File supplementare 1: un file compresso contenente codici MATLAB. Script MATLAB per l'analisi dei dati prodotti dagli esperimenti di pinzette magnetiche ad alta velocità, tra cui calibrazione della forza, forcina e analisi complessa SNARE. Clicca qui per scaricare questo file.

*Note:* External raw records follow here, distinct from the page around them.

-- ==== Sys2Proof/WellFormed.lean ====
section
/-! DEFINITION. Which words and which commands are well formed (R91, R94).
The must-be-zero checks are on the word, where they can fail. A term of `Instr` has each operand at the width of
its field, so every one of them can be encoded; out-of-range VALUES (`kop`, `T`, a character code) are well formed
and are refused by value, in the command's meaning (R91, R92). -/

namespace Sys2Proof

/-- The opcode `cmd[39:36]` (R90). -/
def opcodeOf (w : CmdWord) : Nat := (w.extractLsb' 36 4).toNat

/-- First check of R94: the opcode is one of 0x0 to 0x9. -/
def opcodeAssigned (w : CmdWord) : Bool := opcodeOf w ≤ 9

/-- The values an operand of each opcode can have are those below this bound: the rest of `cmd[35:0]` is
must-be-zero (R91: format N no bits, B eight, S thirty-two, K and T all thirty-six). -/
def operandBound (op : Nat) : Nat :=
  match op with
  | 2 => 0x100
  | 3 => 0x100
  | 6 => 0x1000000000
  | 7 => 0x100000000
  | 8 => 0x1000000000
  | _ => 1

/-- Second check of R94: no must-be-zero bit of the word's format is 1. -/
def mbzClear (w : CmdWord) : Bool := (w.extractLsb' 0 36).toNat < operandBound (opcodeOf w)

/-- A word that is not reserved (R94). -/
def wordWellFormed (w : CmdWord) : Bool := opcodeAssigned w && mbzClear w

/-- The operand of a command as an unsigned number (R92), 0 for the commands without one. -/
def Instr.operand : Instr → Nat
  | .nop => 0
  | .clr => 0
  | .putb imm8 => imm8.toNat
  | .putsym imm8 => imm8.toNat
  | .decb => 0
  | .enccrc => 0
  | .encham kop => kop.toNat
  | .seed sd => sd.toNat
  | .noise t => t.toNat
  | .frame => 0

/-- The opcode a command is written with (R93). -/
def Instr.opcode : Instr → Nat
  | .nop => 0
  | .clr => 1
  | .putb _ => 2
  | .putsym _ => 3
  | .decb => 4
  | .enccrc => 5
  | .encham _ => 6
  | .seed _ => 7
  | .noise _ => 8
  | .frame => 9

/-- The operand fits the field its format gives it (R91). The widths of `Instr`'s arguments make it true of every
term; it is the one place that says so. -/
def Instr.wellFormed (i : Instr) : Bool := i.operand < operandBound i.opcode

end Sys2Proof
end

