-- ==== Sys2Proof/Machine/Flags.lean ====
section
/-! DEFINITION. The outputs of the core (D2, R34): functions of the state, read by no command. There are no condition
codes (R34). -/

namespace Sys2Proof.Machine

/-- The numbers of R21. -/
def fsmCode : Fsm → BitVec 3
  | .idle => 0
  | .messageLoaded => 1
  | .encoded => 2
  | .noised => 3
  | .framed => 4
  | .fault => 5

/-- The codes of R280, the format of the output `err` (R101). -/
def errCode : ErrKind → BitVec 4
  | .noError => 0
  | .invalidSymbol => 1
  | .malformedInput => 2
  | .invalidBlockSize => 3
  | .invalidProbability => 4
  | .emptyMessage => 5
  | .sequenceError => 6
  | .illegalCommand => 7
  | .capacityExceeded => 8

/-- The numbers of R28. -/
def algoCode : Algo → BitVec 2
  | .none => 0
  | .crc32 => 1
  | .hamming => 2

/-- The output `fault` (R34, R294). -/
def faultOut (s : State) : Bool := s.fsm == .fault

/-- The output `rec_valid` (R34, R99). -/
def recValid (s : State) : Bool := s.fsm == .framed

/-- The output `cmd_ready`: always 1 in the model (R34, R323). Log 7. -/
def cmdReady (_s : State) : Bool := true

/-- The frame read port (R67): `some F[f_addr]` where `f_valid = 1`; past the end `f_valid = 0` and there is no
value (R68, U5). Log 8. -/
def frameRead (s : State) (fAddr : Nat) : Option Bit := s.F[fAddr]?

/-- The octet read port (R67), likewise. -/
def octetRead (s : State) (bAddr : Nat) : Option Octet := s.B[bAddr]?

/-- All the outputs of D2. `fBit` and `bByte` are `none` exactly where the valid bit is 0. -/
structure Outputs where
  cmdReady : Bool
  fault : Bool
  recValid : Bool
  fsmState : BitVec 3
  err : BitVec 4
  algo : BitVec 2
  k : BitVec 7
  r : BitVec 3
  padBits : BitVec 6
  crcValue : Word32
  msgLen : Nat
  mlen : Nat
  flen : Nat
  blen : Nat
  fValid : Bool
  fBit : Option Bit
  bValid : Bool
  bByte : Option Octet
  deriving DecidableEq, Repr

/-- What the pins show between steps for the read addresses the host applies (D2, R34, R67, R99). -/
def outputs (s : State) (fAddr bAddr : Nat) : Outputs where
  cmdReady := cmdReady s
  fault := faultOut s
  recValid := recValid s
  fsmState := fsmCode s.fsm
  err := errCode s.err
  algo := algoCode s.algo
  k := s.k
  r := s.r
  padBits := s.padBits
  crcValue := s.crc
  msgLen := s.msgLen
  mlen := s.M.length
  flen := s.F.length
  blen := s.B.length
  fValid := decide (fAddr < s.F.length)
  fBit := frameRead s fAddr
  bValid := decide (bAddr < s.B.length)
  bByte := octetRead s bAddr

/-- The fields of the transport record (R99): the document's five, then `k` and `crc_value`, which the core shows too. -/
structure TransportRecord where
  msgLen : Nat
  algo : Algo
  frameBits : Bits
  padBits : BitVec 6
  r : BitVec 3
  k : BitVec 7
  crcValue : Word32
  deriving DecidableEq, Repr

/-- The record, valid and final only while `rec_valid = 1` (R99, R256); no record may be taken otherwise (R291, R326). -/
def recordOf (s : State) : Option TransportRecord :=
  if recValid s then
    some { msgLen := s.msgLen, algo := s.algo, frameBits := s.F, padBits := s.padBits, r := s.r, k := s.k,
           crcValue := s.crc }
  else none

end Sys2Proof.Machine
end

Supplemental File 2: file compresso del pacchetto software LabVIEW. Un pacchetto completo di codici LabVIEW per il funzionamento di una configurazione di pinzette magnetiche ad alta velocità e l'acquisizione di dati con esso. Clicca qui per scaricare questo file.

Discussion

In questo lavoro, abbiamo introdotto una configurazione di spettroscopia di forza a singola molecola in grado di osservare i cambiamenti strutturali delle biomolecole ad alta precisione spaziotemporale. La telecamera CMOS ad alta velocità utilizzata acquisisce 1.200 fotogrammi ^s-1 con risoluzione 1.280 x 1.024, consentendo il tracciamento delle perline a 1,2 kHz. Tuttavia, la velocità delle misurazioni è attualmente limitata dal software di tracciamento delle perline, quindi il ROI è in genere ridotto ad aree più piccole nelle misurazioni ad alta velocità. L'elevata potenza dell'SLD fornisce un'illuminazione brillante che è fondamentale per l'imaging rapido delle perline fino a pochi kHz di larghezza di banda. Inoltre, la coerenza spaziale del fascio genera anelli di diffrazione concentrica ad alto contrasto attorno alle perline (Figura 1A, inserto), che consentono una determinazione precisa della posizione del tallone in base alla simmetria.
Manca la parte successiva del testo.